RECORDS SUPPLIED

theorem test_decode_tick : decode 0b0001_0000_0000_0000#16 = .ok .tick := by decide
theorem test_decode_reset : decode 0b0010_0000_0000_0000#16 = .ok .reset := by decide
theorem test_decode_phaseInv : decode 0b0011_0000_0000_0000#16 = .ok .phaseInv := by decide
theorem test_decode_tcntStep : decode 0b0100_0000_0000_0000#16 = .ok .tcntStep := by decide
theorem test_decode_todInc : decode 0b0101_0000_0000_0000#16 = .ok .todInc := by decide
theorem test_decode_phaseIdx : decode 0b0110_0000_0000_0000#16 = .ok .phaseIdx := by decide
theorem test_decode_btnSample : decode 0b0111_0000_0000_0000#16 = .ok .btnSample := by decide
theorem test_decode_adjMin : decode 0b1000_0000_0000_0000#16 = .ok .adjMin := by decide
theorem test_decode_adjHour : decode 0b1001_0000_0000_0000#16 = .ok .adjHour := by decide
theorem test_decode_select : decode 0b1010_0000_0000_0000#16 = .ok .select := by decide
theorem test_decode_rendTime : decode 0b1011_0000_0000_0001#16 = .ok .rendTime := by decide
theorem test_decode_rendVolt : decode 0b1011_0000_0000_0010#16 = .ok .rendVolt := by decide
theorem test_decode_rendTemp : decode 0b1011_0000_0000_0011#16 = .ok .rendTemp := by decide
/-- R101, Format S: slot 1, dp 1, g 3. -/
theorem test_decode_segwr : decode 0b1100_00000_01_1_0011#16 = .ok (.segwr 1#2 3#4 true) := by decide
/-- R105: SEGWR 3, 14, 0. -/
theorem test_decode_segwr_slot3 : decode 0b1100_00000_11_0_1110#16 = .ok (.segwr 3#2 14#4 false) := by decide
theorem test_decode_colwr : decode 0b1101_0000_0000_0001#16 = .ok (.colwr true) := by decide

/-- V-DC, the reserved words, each with R110's reason. -/
theorem test_decode_reserved :
    decode 0x0000#16 = .error .reservedOp ∧ decode 0x1001#16 = .error .zeroField ∧
    decode 0xB000#16 = .error .rendererNone ∧ decode 0xB004#16 = .error .zeroField ∧
    decode 0xC00F#16 = .error .glyphReserved ∧ decode 0xC010#16 = .error .dpOutsideSlot1 ∧
    decode 0xC07E#16 = .error .dpOutsideSlot1 ∧ decode 0xC080#16 = .error .zeroField ∧
    decode 0xD002#16 = .error .zeroField ∧ decode 0xE000#16 = .error .reservedOp ∧
    decode 0xFFFF#16 = .error .reservedOp := by decide

/-! ### One step of each micro-operation -/

/-- A state after its launch, 24-hour mode, no button, VOLT_IN = 33, TEMP_OFS = 1298, TEMP_RAW = 1000,
TEMP_SLOPE = 4096. -/
def at3 (tcnt : BitVec 5) (tod : BitVec 18) (latch : BitVec 32) : State :=
  { State.reset with
    cfg12h := false, tcnt := tcnt, tod := tod, latch := latch, launched := true,
    ports := ⟨.some false, .some false, .some 33#16, .some 1000#16, .some 1298#16, .some 4096#16⟩ }

/-- The same with the buttons at the given levels. -/
def withButtons (s : State) (m h : Bool) : State :=
  { s with ports := { s.ports with btnMin := .some m, btnHour := .some h } }

/-- A field of the next state, if there is one. -/
def after {α : Type} (a : Answer) (f : State → α) : Option α :=
  match a with
  | .next t => .some (f t)
  | .fault _ => .none
  | .refused _ => .none

/-- P3: the voltage flash. -/
theorem test_tick_volt :
    after (exec .tick (at3 31 107 0xC040C0C0)) (fun t => (t.tcnt, t.tod, t.latch, t.history)) =
      .some (0, 108, 0x3E4FCF00, [.evBtn, .evMeasV]) := by decide
/-- P7: both buttons, only ADJ_MIN runs. -/
theorem test_tick_both_buttons :
    after (exec .tick (withButtons (at3 31 94199 0xC69CB0BF) true true)) (fun t => (t.tod, t.latch)) =
      .some (94320, 0x7D3F4F06) := by decide
/-- RS1. -/
theorem test_reset :
    after (exec .reset { at3 17 94200 0x92C0B0F9 with history := [.evBtn] })
      (fun t => (t.tcnt, t.tod, t.latch, t.history)) = .some (0, 0, 0, [.evBtn]) := by decide
/-- PH2. -/
theorem test_phaseInv : after (exec .phaseInv (at3 0 0 0x3FBF3F3F)) (·.latch) = .some 0xC040C0C0 := by decide
/-- TC3. -/
theorem test_tcntStep_wraps : after (exec .tcntStep (at3 31 0 0)) (fun t => (t.tcnt, t.bnd)) = .some (0, .some true) := by
  decide
/-- TC2. -/
theorem test_tcntStep_counts :
    after (exec .tcntStep (at3 30 0 0)) (fun t => (t.tcnt, t.bnd)) = .some (31, .some false) := by decide
/-- TD6. -/
theorem test_todInc_wraps : after (exec .todInc (at3 0 172799 0)) (·.tod) = .some 0 := by decide
/-- TD7. -/
theorem test_phaseIdx : after (exec .phaseIdx (at3 0 94230 0)) (·.pidx) = .some (.some 30) := by decide
/-- BT2. -/
theorem test_btnSample :
    after (exec .btnSample (withButtons (at3 0 0 0) true false)) (fun t => (t.bm, t.bh, t.history)) =
      .some (.some true, .some false, [.evBtn]) := by decide
/-- AM3: minute 59 wraps in its hour. -/
theorem test_adjMin_wraps : after (exec .adjMin (at3 0 172680 0)) (·.tod) = .some 165600 := by decide
/-- AM5. -/
theorem test_adjMin_snaps : after (exec .adjMin (at3 0 94230 0)) (·.tod) = .some 94320 := by decide
/-- AH4: hour 23 wraps to hour 0. -/
theorem test_adjHour_wraps : after (exec .adjHour (at3 0 172799 0)) (·.tod) = .some 7199 := by decide
/-- AH5. -/
theorem test_adjHour : after (exec .adjHour (at3 0 86461 0)) (·.tod) = .some 93661 := by decide

/-- The state of a SELECT vector. -/
def selecting (m h : Bool) (p : BitVec 7) : State := (at3 0 0 0).setButtons m h |>.setPidx p

/-- SL3, SL6, SL7. -/
theorem test_select_schedule :
    after (exec .select (selecting false false 108)) (·.rsel) = .some (.some .volt) ∧
    after (exec .select (selecting false false 114)) (·.rsel) = .some (.some .temp) ∧
    after (exec .select (selecting false false 115)) (·.rsel) = .some (.some .none) := by decide
/-- SL10: a button shows the time. -/
theorem test_select_button : after (exec .select (selecting false true 114)) (·.rsel) = .some (.some .time) := by decide
/-- RT7. -/
theorem test_rendTime : after (exec .rendTime (at3 0 172681 0)) (·.latch) = .some 0x6FED4F5B := by decide
/-- RT5: the 12-hour mode. -/
theorem test_rendTime_12h :
    after (exec .rendTime { at3 0 94200 0 with cfg12h := true }) (·.latch) = .some 0x6D3F063F := by decide
/-- RV9: the colon is cleared. -/
theorem test_rendVolt :
    after (exec .rendVolt (at3 0 0 0x00800000)) (fun t => (t.latch, t.history)) = .some (0x3E4FCF00, [.evMeasV]) := by
  decide
/-- RV8: 65535 is shown as 35. -/
theorem test_rendVolt_truncates :
    after (exec .rendVolt { at3 0 0 0 with ports := { (at3 0 0 0).ports with voltIn := .some 65535#16 } }) (·.latch) =
      .some 0x3E6DCF00 := by decide
/-- RC8, with TK2's ports. -/
theorem test_rendTemp :
    after (exec .rendTemp (at3 0 0 0)) (fun t => (t.latch, t.kelv, t.history)) =
      .some (0x39636D5B, .some 298, [.evMeasT]) := by decide
/-- W6: zero delta shows Minus and 3. -/
theorem test_rendTemp_below :
    after (exec .rendTemp { at3 0 0 0 with ports := { (at3 0 0 0).ports with tempRaw := .some 1298#16 } }) (·.latch) =
      .some 0x39634F40 := by decide
/-- SW3: DP cleared by slot 1 with dp = 0. -/
theorem test_segwr_clears_dp :
    after (exec (.segwr 1#2 8#4 false) (at3 0 0 0xFFFFFFFF)) (·.latch) = .some 0xFFFF7FFF := by decide
/-- SW4: COLON kept by slot 2. -/
theorem test_segwr_keeps_colon :
    after (exec (.segwr 2#2 0#4 false) (at3 0 0 0x00800000)) (·.latch) = .some 0x00BF0000 := by decide
/-- CW3: DP untouched. -/
theorem test_colwr_keeps_dp : after (exec (.colwr false) (at3 0 0 0x0000CF00)) (·.latch) = .some 0x0000CF00 := by decide
/-- CW1. -/
theorem test_colwr_sets : after (exec (.colwr true) (at3 0 0 0x3F3F3F3F)) (·.latch) = .some 0x3FBF3F3F := by decide
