-- ==== Sys2Proof/Machine/Port.lean ====
section
/-!
DEFINITION. The two ports and what the host can do to the core: put bytes on the command port, and reset it.

Rules: `00_scope.md` R5, R6; `20_memory.md` R47, R50; `30_encoding.md` R55, R58, R69; `60_exceptions.md` R155;
`70_reset_and_hazards.md` R170, R177.
-/

namespace Sys2Proof.Machine

/-- The core has taken a packet off the command port; `rest` is what still waits there. -/
def State.takePacket (rest : List Byte) (s : State) : State := { s with cmd := rest }

/-- A packet that is no command: its bytes are consumed and it is rejected with IllegalCommand (R58, R152, R155). -/
def State.rejectPacket (opc : Byte) (rest : List Byte) (s : State) : State :=
  (s.takePacket rest).reject .illegalCommand opc

/-- The host puts bytes on the command port, behind those already there (R47, R177). -/
def State.send (bytes : List Byte) (s : State) : State := { s with cmd := s.cmd ++ bytes }

/-- Reset, at any time (R170): every field of the core to its reset value, a command in progress abandoned without a
response. The responses already produced are the host's and stay; the bytes still on the command port are dropped (DESIGN
CHOICE, log entry 7). -/
def State.resetNow (s : State) : State := { State.reset with rsp := s.rsp }

/-- A packet of the opcode table placed where the next command is taken from: in front of the command port. -/
def State.placePacket (nbits w : Nat) (s : State) : State := { s with cmd := tablePacket nbits w ++ s.cmd }

end Sys2Proof.Machine
end

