@[simp] theorem State.withFetchWord_v (s : State) (nbits w : Nat) : (s.withFetchWord nbits w).v = s.v := rfl
@[simp] theorem State.withFetchWord_nbits (s : State) (nbits w : Nat) : (s.withFetchWord nbits w).nbits = s.nbits := rfl
@[simp] theorem State.withFetchWord_buf (s : State) (nbits w : Nat) : (s.withFetchWord nbits w).buf = s.buf := rfl
@[simp] theorem State.withFetchWord_idx (s : State) (nbits w : Nat) : (s.withFetchWord nbits w).idx = s.idx := rfl
@[simp] theorem State.withFetchWord_st (s : State) (nbits w : Nat) : (s.withFetchWord nbits w).st = s.st := rfl
@[simp] theorem State.withFetchWord_bksel (s : State) (nbits w : Nat) : (s.withFetchWord nbits w).bksel = s.bksel := rfl
@[simp] theorem State.withFetchWord_comp (s : State) (nbits w : Nat) : (s.withFetchWord nbits w).comp = s.comp := rfl
@[simp] theorem State.withFetchWord_cmd (s : State) (nbits w : Nat) : (s.withFetchWord nbits w).cmd = tablePacket nbits w ++ s.cmd := rfl
@[simp] theorem State.withFetchWord_rsp (s : State) (nbits w : Nat) : (s.withFetchWord nbits w).rsp = s.rsp := rfl

end Sys2Proof.Machine
end

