/-- ScheduleFollowsTheRecurrence, ExpansionIsLinearOverXor, TableHoldsTheRotatedConstants, DigestIsBigEndianWordByWord: the first and
last index of each range; no index falls under two clauses. -/
theorem witness_index_ranges :
    (0 < 16 ∧ 15 < 16) ∧ (16 < 68 ∧ 16 ≤ 16 ∧ 67 < 68 ∧ 16 ≤ 67) ∧ (0 < 64 ∧ 63 < 64) ∧ (0 ≤ 15 ∧ 15 ≤ 15 ∧ 16 ≤ 16 ∧ 63 ≤ 63) ∧
    (48 ≤ 48 ∧ 48 ≤ 63) ∧ (0 < 8 ∧ 7 < 8) ∧ ¬ ∃ i, i < 16 ∧ 16 ≤ i :=
  ⟨by decide, by decide, by decide, by decide, by decide, by decide, by omega⟩

/-- DerivedWordsAreXorsFourApart: V4's block of 16 equal words. -/
theorem witness_DerivedWordsAreXorsFourApart :
    let b := blockOf ((List.range 16).flatMap fun _ => [0x61#8, 0x62#8, 0x63#8, 0x64#8])
    (∀ i : Fin 16, (expand b).w[i.val] = (expand b).w[0]) ∧ (expand b).w1[11] = 0#32 ∧ (expand b).w1[12] = 0xC043C340#32 := by
  decide +kernel

/-- The two band functions: the bounds of the bands, where the two forms differ. -/
theorem witness_BandFunctionFfIsXorThenMajority :
    (31 < 32 ∧ 15 ≤ 15 ∧ 16 ≤ 16 ∧ 63 ≤ 63) ∧
    ff 15 0x80000000#32 0x80000000#32 0#32 = 0#32 ∧ ff 16 0x80000000#32 0x80000000#32 0#32 = 0x80000000#32 := by decide

theorem witness_BandFunctionGgIsXorThenChoose :
    (31 < 32 ∧ 15 ≤ 15 ∧ 16 ≤ 16 ∧ 63 ≤ 63) ∧
    gg 15 0x80000000#32 0x80000000#32 0#32 = 0#32 ∧ gg 16 0x80000000#32 0x80000000#32 0#32 = 0x80000000#32 := by decide

/-- The compression statements: the payload lengths, at one lane and at NLANES. -/
theorem witness_CompressReturnsCf :
    zeroRecord.length = 96 ∧ ivRecord.length = 96 ∧
    (1 ≤ (1#8).toNat ∧ (1#8).toNat ≤ Config.hw.nlanes ∧ zeroRecord.length = 96 * (1#8).toNat) ∧
    (1 ≤ (8#8).toNat ∧ (8#8).toNat ≤ Config.hw.nlanes ∧ (List.replicate 768 0#8).length = 96 * (8#8).toNat) := by
  decide +kernel

/-- BackendsAnswerTheSameBytes and LaneOutputDependsOnItsOwnRecord: the same record as lane 0 of one and as lane 1, the last, of
two. -/
theorem witness_BackendsAnswerTheSameBytes :
    (ivRecord.take 32).length = 32 ∧ (ivRecord.drop 32).length = 64 ∧
    (zeroRecord ++ ivRecord).length = 96 * (2#8).toNat ∧ 1 < (2#8).toNat ∧ (2#8).toNat ≤ 8 ∧
    ((zeroRecord ++ ivRecord).drop (96 * 1)).take 96 = ivRecord.take 32 ++ ivRecord.drop 32 ∧
    (ivRecord.drop (96 * 0)).take 96 = ((zeroRecord ++ ivRecord).drop (96 * 1)).take 96 := by decide +kernel

/-- LaneOutputDependsOnItsOwnRecord's two runs answer a next state with one more response. -/
theorem witness_LaneOutputDependsOnItsOwnRecord :
    (∃ t r, exec (.compressV 1#8 ivRecord) stateAb = .next t ∧ t.rsp = stateAb.rsp ++ [r]) ∧
    ∃ t r, exec (.compressV 2#8 (zeroRecord ++ ivRecord)) stateAb = .next t ∧ t.rsp = stateAb.rsp ++ [r] :=
  ⟨⟨_, _, rfl, rfl⟩, ⟨_, _, rfl, rfl⟩⟩

theorem witness_VectorBatchEqualsSequentialCalls :
    [ivRecord, zeroRecord].length = (2#8).toNat ∧ 1 ≤ (2#8).toNat ∧ (2#8).toNat ≤ 8 ∧
    ∀ r ∈ [ivRecord, zeroRecord], r.length = 96 := by decide +kernel

theorem witness_CompressCommandsIgnoreTheContext :
    stateAb.rsp = State.reset.rsp ∧ stateAb.context ≠ State.reset.context := by decide

theorem witness_InitErasesTheOldContext :
    stateAb.cmd = State.reset.cmd ∧ stateAb.rsp = State.reset.rsp ∧ stateAb.context ≠ State.reset.context := by decide

/-- AbsorbFeedsTheStream, StepwiseAbsorbAgreesWithFeed, FinalEmitsTheDigest: ACTIVE with pending bytes, none, two and 63 of them. -/
theorem witness_AbsorbFeedsTheStream :
    (stateAb.st = .active ∧ stateAb.pending = some [0x61#8, 0x62#8]) ∧
    (({ stateAb with idx := 0, buf := [], nbits := 0#64 } : State).pending = some []) ∧
    (state63.st = .active ∧ state63.pending = some (List.replicate 63 0x61#8)) := by decide +kernel

/-- AbsorbCornerCases: each clause at its bound: 61 bytes after 2 stay pending, 62 complete the block, and 65535 is a legal
length. -/
theorem witness_AbsorbCornerCases :
    stateAb.Inv ∧ stateAb.st = .active ∧ stateAb.idx.val + (List.replicate 61 0#8).length < 64 ∧
    stateAb.idx.val + (List.replicate 62 0#8).length = 64 ∧ (List.replicate 65535 0#8).length ≤ 65535 :=
  ⟨stateAb_inv, rfl, by decide, by decide, by rw [List.length_replicate]⟩

/-- A hash in progress one block short of 2^64 bits, nothing pending. -/
def stateFull : State := { State.reset with v := Config.hw.iv, nbits := 0xFFFFFFFFFFFFFE00#64, st := .active }

theorem stateFull_inv : stateFull.Inv where
  bufCanonical := by decide
  bufHoldsPending a := by
    show (Memory.read [] a).isSome = decide (a < 0)
    simp [Memory.read]
  fillCount _ := by decide
  wholeBytes _ := by decide
  idle := rfl

/-- BitCounterWrapsSilently: below the wrap, and exactly at it. -/
theorem witness_BitCounterWrapsSilently :
    stateAb.Inv ∧ stateAb.st = .active ∧ stateAb.nbits.toNat + 8 * [0x63#8].length < 2 ^ 64 ∧
    stateFull.Inv ∧ stateFull.st = .active ∧ stateFull.nbits.toNat + 8 * (List.replicate 64 0#8).length = 2 ^ 64 :=
  ⟨stateAb_inv, rfl, by decide, stateFull_inv, rfl, by decide⟩

theorem witness_AbsorbsOfOneStreamLeaveOneContext :
    stateAb.Inv ∧ stateAb.st = .active ∧ [[0x63#8], [], [0x64#8]].flatten = [[0x63#8, 0x64#8]].flatten :=
  ⟨stateAb_inv, rfl, rfl⟩

/-- PaddingCompletesTheLastBlock: the two cases at their bound. -/
theorem witness_PaddingCompletesTheLastBlock : 55 % 64 ≤ 55 ∧ 56 ≤ 56 % 64 ∧ 119 % 64 ≤ 55 ∧ 56 ≤ 120 % 64 := by decide

theorem witness_TerminalRejectsAbsorbAndFinal : State.reset.st = .terminal := rfl

theorem witness_LifecycleFollowsTheTable :
    Instr.wf Config.hw (.absorb [0x63#8]) ∧ stateAb.Inv ∧ (sent []).Inv ∧
    (sent [0x04#8, 0#8, 0#8, 0#8]).cmd = packet 0x04#8 0#8 0#16 [] ++ [] ∧ IllegalHeader Config.hw 0x04#8 0#8 0 := by
  refine ⟨by decide, stateAb_inv, ⟨by decide, fun a => ?_, by decide, by decide, rfl⟩, by decide, ?_⟩
  · show (Memory.read [] a).isSome = decide (a < 0)
    simp [Memory.read]
  · unfold IllegalHeader; decide

/-- AssembledCommandsAreWellFormed: a line that is a well-formed command, and R70's illegal one. -/
theorem witness_AssembledCommandsAreWellFormed :
    assemble "INIT".toList = some [.init .scalar] ∧ assemble "COMPRESS.V".toList = some [.compressV 0#8 []] := by
  decide +kernel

WHAT IS REQUIRED
Go through the data above from its first line and copy each line exactly, stopping once the line with "theorem test_decode_rendTime : decode" has been copied.

SOLUTION TO THE EXERCISE
theorem test_decode_tick : decode 0b0001_0000_0000_0000#16 = .ok .tick := by decide
theorem test_decode_reset : decode 0b0010_0000_0000_0000#16 = .ok .reset := by decide
theorem test_decode_phaseInv : decode 0b0011_0000_0000_0000#16 = .ok .phaseInv := by decide
theorem test_decode_tcntStep : decode 0b0100_0000_0000_0000#16 = .ok .tcntStep := by decide
theorem test_decode_todInc : decode 0b0101_0000_0000_0000#16 = .ok .todInc := by decide
theorem test_decode_phaseIdx : decode 0b0110_0000_0000_0000#16 = .ok .phaseIdx := by decide
theorem test_decode_btnSample : decode 0b0111_0000_0000_0000#16 = .ok .btnSample := by decide
theorem test_decode_adjMin : decode 0b1000_0000_0000_0000#16 = .ok .adjMin := by decide
theorem test_decode_adjHour : decode 0b1001_0000_0000_0000#16 = .ok .adjHour := by decide
theorem test_decode_select : decode 0b1010_0000_0000_0000#16 = .ok .select := by decide
theorem test_decode_rendTime : decode 0b1011_0000_0000_0001#16 = .ok .rendTime := by decide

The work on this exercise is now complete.